Sick? Just Drink H20

David Loret de Mola

We’re all going to need a spoonful of sugar to help our water go down if recent dumping trends continue.

An Associated Press investigation found at least 271 million pounds of pharmaceutical chemicals in American waterways.

But before everyone starts panicking in the streets, just know that the chemicals are heavily diluted.

There’s no reason to stop drinking water, according to a press release from Ken Johnson, vice president of the Pharmaceutical Research and Manufacturers of America.

“The amounts detected in untreated water used for drinking have been very small – the equivalent of a single cube of sugar dissolved in two and a half million gallons of water,” Johnson said.

Johnson dismissed the AP’s investigation, claiming that industrial chemicals account for 92 percent of the chemicals in our water.

“(The Associated Press investigation) failed to note the absence of adverse health effects found at the trace levels detected,” Johnson said.

Some would disagree.

Biologist Francesco Pomati said, “Water that’s been contaminated by these chemicals poses a potential hazard for particular human conditions, such as pregnancy or infancy.”

Pomati conducted a study on how trace amounts of substances like lincomycin can cause cancer in human beings to grow rapidly.

The AP investigation also noted how no one is keeping tabs on how much pharmaceutical chemicals are being released.

Anyone hungry for fish?

Fish across America are being fortified with pharmaceutical drugs, according to a March 26 AP article.

The research was funded by the Environmental Protection Agency.

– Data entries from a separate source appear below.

@[simp] theorem State.guestReport_frame (s : State) (k : GuestKind) (id : Nat) (src : GuestSource) :
    (s.guestReport k id src).params = s.params ∧ (s.guestReport k id src).nodes = s.nodes ∧
    (s.guestReport k id src).dests = s.dests ∧ (s.guestReport k id src).phrases = s.phrases ∧
    (s.guestReport k id src).panels = s.panels ∧ (s.guestReport k id src).clock = s.clock ∧
    (s.guestReport k id src).events = s.events ∧ (s.guestReport k id src).bookings = s.bookings ∧
    (s.guestReport k id src).epoch = s.epoch ∧ (s.guestReport k id src).lines = s.lines ∧
    (s.guestReport k id src).muster = s.muster ∧ (s.guestReport k id src).store = s.store ∧
    (s.guestReport k id src).pending = s.pending := by
  simp [State.guestReport]

@[simp] theorem State.button_frame (s : State) (id : Nat) (b : Button) :
    (s.button id b).params = s.params ∧ (s.button id b).nodes = s.nodes ∧ (s.button id b).dests = s.dests ∧
    (s.button id b).phrases = s.phrases ∧ (s.button id b).clock = s.clock ∧
    (s.button id b).events = s.events ∧ (s.button id b).bookings = s.bookings ∧
    (s.button id b).epoch = s.epoch ∧ (s.button id b).muster = s.muster ∧ (s.button id b).store = s.store ∧
    (s.button id b).pending = s.pending := by
  simp only [State.button]
  (repeat' split) <;> simp

@[simp] theorem State.buttons_frame (s : State) (id : Nat) (bs : List Button) :
    (s.buttons id bs).params = s.params ∧ (s.buttons id bs).nodes = s.nodes ∧
    (s.buttons id bs).dests = s.dests ∧ (s.buttons id bs).phrases = s.phrases ∧
    (s.buttons id bs).clock = s.clock ∧ (s.buttons id bs).events = s.events ∧
    (s.buttons id bs).bookings = s.bookings ∧ (s.buttons id bs).epoch = s.epoch ∧
    (s.buttons id bs).muster = s.muster ∧ (s.buttons id bs).store = s.store ∧
    (s.buttons id bs).pending = s.pending := by
  induction bs generalizing s with
  | nil => simp [State.buttons]
  | cons b bs ih => simp [State.buttons, ih]

@[simp] theorem State.handOn_frame (s : State) (id : Nat) (r : Readings) :
    (s.handOn id r).params = s.params ∧ (s.handOn id r).nodes = s.nodes ∧ (s.handOn id r).dests = s.dests ∧
    (s.handOn id r).phrases = s.phrases ∧ (s.handOn id r).clock = s.clock ∧
    (s.handOn id r).events = s.events ∧ (s.handOn id r).bookings = s.bookings ∧
    (s.handOn id r).epoch = s.epoch ∧ (s.handOn id r).muster = s.muster ∧ (s.handOn id r).store = s.store ∧
    (s.handOn id r).pending = s.pending := by
  simp [State.handOn]
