-- ==== Sys2Proof/Tests/Slice0.lean ====
section
/-! SUPPORT. Tests: the worked examples of spec/, one step at a time, and for every statement that has hypotheses a
witness that meets them. -/

namespace Sys2Proof.Tests
set_option Elab.async false

open Sys2Proof.Machine

/-! ### Small states -/

/-- What a command answers holds of a test. -/
def after (o : Host.Outcome State Fault Refusal) (f : State → Bool) : Bool :=
  match o with
  | .next t => f t
  | .fault _ => false
  | .refused _ => false

/-- The result code of the waiting reply. -/
def answered (c : Code) (t : State) : Bool := (t.link.waiting.map (·.item.code)) = some c

/-- The nodes of the worked examples 5.10. -/
def nodes : Table Node :=
  [(0, ⟨⟨.stair, 3, 12, 1400, 0, .opened⟩, .opened⟩), (1, ⟨⟨.lift, 2, 15, 1600, 0, .opened⟩, .opened⟩),
    (2, ⟨⟨.stair, 5, 9, 1900, 0, .opened⟩, .closed⟩), (12, ⟨⟨.zoneDoor, 5, 5, 1990, 120, .opened⟩, .opened⟩),
    (14, ⟨⟨.zoneDoor, 7, 7, 1990, -120, .opened⟩, .opened⟩)]

/-- A theatre on deck 7 and its move to deck 5 (5.10), the station of 1.4.1, and one beyond two zone doors. -/
def dests : Table Dest :=
  [(22, ⟨.venue, 300, .inZone 7 1880 (-60), none⟩), (23, ⟨.venue, 300, .inZone 5 1880 (-60), none⟩),
    (40, ⟨.station, 301, .inZone 5 1700 0, some 3⟩), (41, ⟨.station, 302, .portals [12, 14], some 4⟩)]

/-- The zone of 5.10, no panel declared. -/
def zone : State := { State.reset with nodes := nodes, dests := dests }

/-- The corridor screen of 5.10: panel 70. -/
def corridor : Decl :=
  { kind := .corridor, fitted := ⟨true, true, true, true, true⟩, position := some ⟨7, 1520, 40, 1, 6, 30⟩,
    station := 41, mask := 0x25, venue := none, ownNode := none, langs := [0, 3], platePhrase := 211,
    plateText := [] }

/-- A cabin door: panel 5. -/
def door : Decl :=
  { kind := .door, fitted := ⟨true, false, true, false, true⟩, position := none, station := 40, mask := 0,
    venue := none, ownNode := none, langs := [], platePhrase := 0, plateText := [] }

def screen70 : Panel := zone.newPanel corridor [22] []
def door5 : Panel := zone.newPanel door [] []

/-- The zone with the two panels, both still ABSENT. -/
def town : State := { zone with panels := [(5, door5), (70, screen70)] }

/-- A panel in a line state. -/
def inState (p : Panel) (st : LineState) : Panel := { p with line := { p.line with state := st } }

/-- A panel that is LIVE with nothing left to draw. -/
def quiet (p : Panel) : Panel :=
  { p with
    content := { p.content with dirty := .nil, shown := ⟨p.visible, none, some 0, p.visible⟩ }
    line := { p.line with state := .live } }

/-- The town with both panels in service and nothing to draw. -/
def calm : State := { town with panels := [(5, quiet door5), (70, quiet screen70)] }

/-- A line whose exchange in flight is of a frame with a panel. -/
def sending (s : State) (i : Fin 4) (f : LineFrame) (id : Nat) (orphan : Bool) : State :=
  { s with lines := s.lines.set i { s.line i with exch := some ⟨f, id, orphan, false⟩ } }

/-- The link unit with a frame taken to run. -/
def taken (s : State) (f : Frame) : Link := { s.link with running := some f }

/-! ### Well-formed commands -/

theorem test_wellFormed_body : Instr.wellFormed (.zoneSet 0 (List.replicate 1025 0)) = false ∧
    Instr.wellFormed (.zoneSet 0 (List.replicate 1024 0)) = true := by decide +kernel

theorem test_wellFormed_lineFrame : Instr.wellFormed (.pollAnswer 0 [0xC3, 0x80, 0x84, 0, 0, 0]) = false ∧
    Instr.wellFormed (.pollAnswer 0 (List.replicate 1032 0)) = false := by decide +kernel

theorem test_wellFormed_panel : Instr.wellFormed (.pollDue 256) = false ∧ Instr.wellFormed (.pollDue 255) = true := by
  decide +kernel

theorem test_wellFormed_kind : Instr.wellFormed (.unknownKind 0x33 0 []) = false ∧
    Instr.wellFormed (.unknownKind 0x34 0 []) = true := by decide +kernel

theorem test_wellFormed_linkFrame : Instr.wellFormed (.linkFrameReceived (List.replicate 1032 0)) = false ∧
    Instr.wellFormed (.linkFrameReceived (List.replicate 1031 0)) = true := by decide +kernel

theorem test_wellFormed_image : Instr.wellFormed (.checkpointComplete (List.replicate 262141 0)) = false := by
  show decide ((List.replicate 262141 (0 : Byte)).length + 4 ≤ 262144) = false
  rw [List.length_replicate]
  decide +kernel

/-! ### The two checks (R169): the nine ASCII digits -/

def digits : Bytes := [0x31, 0x32, 0x33, 0x34, 0x35, 0x36, 0x37, 0x38, 0x39]

theorem test_crc16 : crc16 digits = 0x29B1 := by decide +kernel
theorem test_crc32 : crc32 digits = 0xCBF43926 := by decide +kernel

/-- The CRC-32 of the digits as the image stores it, low byte first (R169). -/
def check : Bytes := [0x26, 0x39, 0xF4, 0xCB]

theorem test_crc_bytes : crc32Bytes digits = check ∧ crc16Bytes digits = [0xB1, 0x29] := by decide +kernel

/-! ### Start-up and the queue -/

theorem test_reset_is_start_up : exec (.startUp false false false []) State.reset = .next State.reset := rfl

theorem test_step_runs_front :
    after (step { State.reset with pending := [.advance, .linkGapTimeout] }) (fun t =>
      t.clock.u = 1000 && t.clock.r = 1 && t.pending = [.linkGapTimeout]) = true := by decide +kernel
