/-- At an open gate in STRICT mode: with no eligible entry, or a first eligible entry whose surge
draw exceeds the headroom, nothing changes; else that entry leaves the queue, its bay becomes
STARTING with the switch closed, attempts raised, last event ADMITTED and its surge time on the
timer, the gap timer restarts with the setting (0 is ended), the Ledger recomputes, and the gate
is tried again. At an open gate in FILL mode with no eligible entry at the bypass limit, the
first eligible entry that fits is the candidate, and each eligible entry before it gains one
bypass count, up to 32; with none that fits there is no candidate. With an eligible entry at the
limit, the first such entry is the sole candidate: taken if it fits, and else there is none. No
other count changes. At an open gate in FILL mode a candidate is admitted as in STRICT mode, the
queue left as the candidate gives it, and without one nothing changes. (2.5 Admission) -/
def Obligations.AdmissionByMode : Prop :=
  (∀ s : State, s.gateOpen = true → s.settings.scheduler.mode = .strict →
      let free := fun e : Entry => !(s.zone (s.bayCfg e.bay).zone).holds
      let surge := fun e : Entry => ((s.profile e.bay).surge : Int)
      (s.queue.find? free = none → opportunity s = s)
      ∧ (∀ e, s.queue.find? free = some e → s.totals.headroom < surge e → opportunity s = s)
      ∧ (∀ e, s.queue.find? free = some e → surge e ≤ s.totals.headroom →
          opportunity s =
            let t := changeBay e.bay (fun y => { y with
              state := .starting, lastEvent := .admitted, switch := true, attempts := y.attempts + 1
              timer := .surge ((s.profile e.bay).surgeTime * 100) })
              { s with queue := s.queue.filter fun x => x.bay ≠ e.bay }
            opportunity (recompute { t with
              gap := if s.settings.scheduler.gap = 0 then none
                else some (s.settings.scheduler.gap * 100) })))
  ∧ (∀ s : State, s.settings.scheduler.mode = .fill →
      let free := fun e : Entry => !(s.zone (s.bayCfg e.bay).zone).holds
      let fit := fun e : Entry => decide (((s.profile e.bay).surge : Int) ≤ s.totals.headroom)
      let limit := fun e : Entry => decide (s.settings.scheduler.bypassLimit ≤ e.bypass)
      ((∀ e ∈ s.queue, free e = true → limit e = false) →
        ((∀ e ∈ s.queue, ¬ (free e = true ∧ fit e = true)) → s.candidate = none)
        ∧ (∀ before e after, s.queue = before ++ e :: after → free e = true → fit e = true →
            (∀ x ∈ before, ¬ (free x = true ∧ fit x = true)) →
            s.candidate = some (e, before.map (fun x =>
              if free x then { x with bypass := min (x.bypass + 1) 32 } else x) ++ after)))
      ∧ (∀ before e after, s.queue = before ++ e :: after → free e = true → limit e = true →
          (∀ x ∈ before, ¬ (free x = true ∧ limit x = true)) →
          (fit e = true → s.candidate = some (e, s.queue.filter fun x => x.bay ≠ e.bay))
          ∧ (fit e = false → s.candidate = none)))
  ∧ (∀ s : State, s.gateOpen = true → s.settings.scheduler.mode = .fill →
      (s.candidate = none → opportunity s = s)
      ∧ (∀ (e : Entry) (q : List Entry), s.candidate = some (e, q) →
          opportunity s =
            let t := changeBay e.bay (fun y => { y with
              state := .starting, lastEvent := .admitted, switch := true, attempts := y.attempts + 1
              timer := .surge ((s.profile e.bay).surgeTime * 100) }) { s with queue := q }
            opportunity (recompute { t with
              gap := if s.settings.scheduler.gap = 0 then none
                else some (s.settings.scheduler.gap * 100) })))

/-- From a state whose queue and Ledger are in order, an admission opportunity leaves a committed
draw of at most the bay allowance if it was so before, leaves the allowance as it is, and leaves
as many bays STARTING as before or at most the start cap; it empties no bay's power: a bay that
was STARTING or READY is so still. (2.5 Admission, 3.3 The budget computation) -/
def Obligations.OpportunityKeepsTheBudget : Prop :=
  ∀ s : State, s.QueueOk → s.LedgerOk →
    let t := opportunity s
    let starting := fun u : State =>
      ((List.finRange 60).filter fun b => (u.bay b).state = .starting).length
    (s.totals.committed ≤ s.totals.allowance → t.totals.committed ≤ t.totals.allowance)
    ∧ t.totals.allowance = s.totals.allowance
    ∧ starting t ≤ max (starting s) s.settings.scheduler.startCap
    ∧ (∀ b : BayId, (s.bay b).state ≠ .queued → t.bay b = s.bay b)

The EPA openly admits that the pharmaceutical chemicals in our water have yet to be harmful. Still, the government agency has several concerns with pharmaceutical contamination in our environment as a whole.

“The risks posed to aquatic organisms and to humans are unknown, largely because the concentrations are so low,” according to the EPA website.

In spite of these concerns, the government is doing nothing to preempt the pharmaceutical companies from continuing to contaminate our water.

Under the Resource Conservation and Recovery Act, the 271 million pounds of pharmaceutical chemicals in our water were disposed of legally – because the chemicals in our water aren’t classified as “hazardous waste” by the EPA.

The EPA is sitting back, studying the effects these chemicals have on us and our environment. It would be nice to see the EPA take a more active role in looking over the shoulders of these pharmaceutical companies.

Actually keeping records of what drug manufacturers dispose of would be an ideal first step for the EPA. The fact that no one has been keeping records is something quite atrocious. Regulating waste products would only be precocious.

But Johnson’s dismissive attitude toward the damage that pharmaceutical chemicals can cause to humanity leaves me feeling supercalifragilisticexpialidocious.